Why do we want to do the above? Because of the identity $sin^2{x} + cos^2 {x} = 1$ ! Then it follows from above that: $\sin^4 {75} + \cos^4 {75} = \sin^6 {75} + \cos^6 {75} + \sin^2{75} \cos^2{75} = \sin^6 {75} + \cos^6 {75} + \frac{1}{16}.$

Hence our expression becomes:

$\displaystyle \frac{\cos^4{75} + \sin^4{75} + \frac{3}{16}}{\cos^4{75} + \sin^4{75} - \frac{1}{16} + \frac{4}{16}} = \boxed{1}$

Let us start with the denominator:

$\cos^6{75^\circ} + \sin^6{75^o} + 4\sin^2{75^o}\cos^2{75^o}$

$= (\cos^2{75^o} + \sin^2{75^o}) (\cos^4{75^o} + \sin^4{75^o}) - \sin^2{75^o}\cos^4{75^o} - \sin^4{75^o}\cos^2{75^o} + 4\sin^2{75^o}\cos^2{75^o}$

$= (1) (\cos^4{75^o} + \sin^4{75^o}) - \sin^2{75^o}\cos^2{75^o} ( \sin^2{75^o} + \cos^2{75^o}) + 4\sin^2{75^o}\cos^2{75^o}$

$= \cos^4{75^o} + \sin^4{75^o} - \sin^2{75^o}\cos^2{75^o} (1) + 4\sin^2{75^o}\cos^2{75^o}$

$= \cos^4{75^o} + \sin^4{75^o} + 3\sin^2{75^o}\cos^2{75^o} = \text{numerator}$

Therefore,

$\dfrac {\cos^4{75^o} + \sin^4{75^o} + 3\sin^2{75^o}\cos^2{75^o} } {\cos^6{75^o} + \sin^6{75^o} + 4\sin^2{75^o}\cos^2{75^o}}$

$= \dfrac {\cos^4{75^o} + \sin^4{75^o} + 3\sin^2{75^o} \cos^2{75^o} } {\cos^4{75^o} + \sin^4{75^o} + 3 \sin^2{75^o} \cos^2{75^o}} = \boxed{1}$

That was simple the numerator and denominator simplifies to the same expression by basic algebra.... I mean there is no need of product to sum formula just take the numerator as 1+sin^2 (75) cos^2 (75) by $(a+b)^2$ Similarly for denominator use $(a+b)^3$ formula where a and b are sin^2 (75) and cos ^2 (75)...sorry I am working on phone so I found formatting complicated....

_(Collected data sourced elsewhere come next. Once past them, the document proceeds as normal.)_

-- ==== Sys2Proof/Machine/Core.lean ====
section
/-! DEFINITION. The machine as the host reads it. -/

def Sys2Proof.core : Host.Core := {
  State := Sys2Proof.Machine.State,
  Fault := Sys2Proof.Machine.Fault,
  Refusal := Sys2Proof.Machine.Refusal,
  step := Sys2Proof.Machine.step,
  reset := Sys2Proof.Machine.State.reset }
end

Let $a = \cos^2 75^{\circ}$ and $b = \sin^2 75^{\circ}$ . Then the expression is of the form $\frac{a^2 + b^2 + 3ab}{a^3 + b^3 + 4ab}.$ Applying the sum of cubes factorization to the first two terms in the denominator, we have $\frac{a^2 + b^2 + 3ab}{(a + b)(a^2 - ab + b^2) + 4ab}.$ But since $\sin^2 x + \cos^2 x= 1$ for any $x$ , the $(a + b)$ factor disappears, and we find $\frac{a^2 + b^2 + 3ab}{a^2 + b^2 - ab + 4ab} = 1.$

using calculator ^^

Using algebra identity Cos^2 75 = a Sin^2 75 = b.... (a+b)^2 = a^2 + b^2 + 2ab ....... Then, cos^4 75 + sin^4 75 + 2 cos^2 75 sin^2 75 + cos^2 75 sin^2 75 = (sin^2 75 + cos^2 75)^2 + cos^2 75 sin^2 75...... The denominator...... (a+b)^3 = a^3 + b^3 + 3 ab (a+b)...... Cos^6 75 + sin^6 75 + 3 cos^2 75 sin^2 75 (sin^2 75 + cos^2 75)....... Soo, the dominator would be (cos^2 75 + sin^2 75)^3 + cos^2 75 sin^2 75...... Then, (sin^2 75 + cos^2 75)= 1...... Soo, 1 + sin^2 75 cos^2 75/1 + sin^2 75 cos^2 75 = 1...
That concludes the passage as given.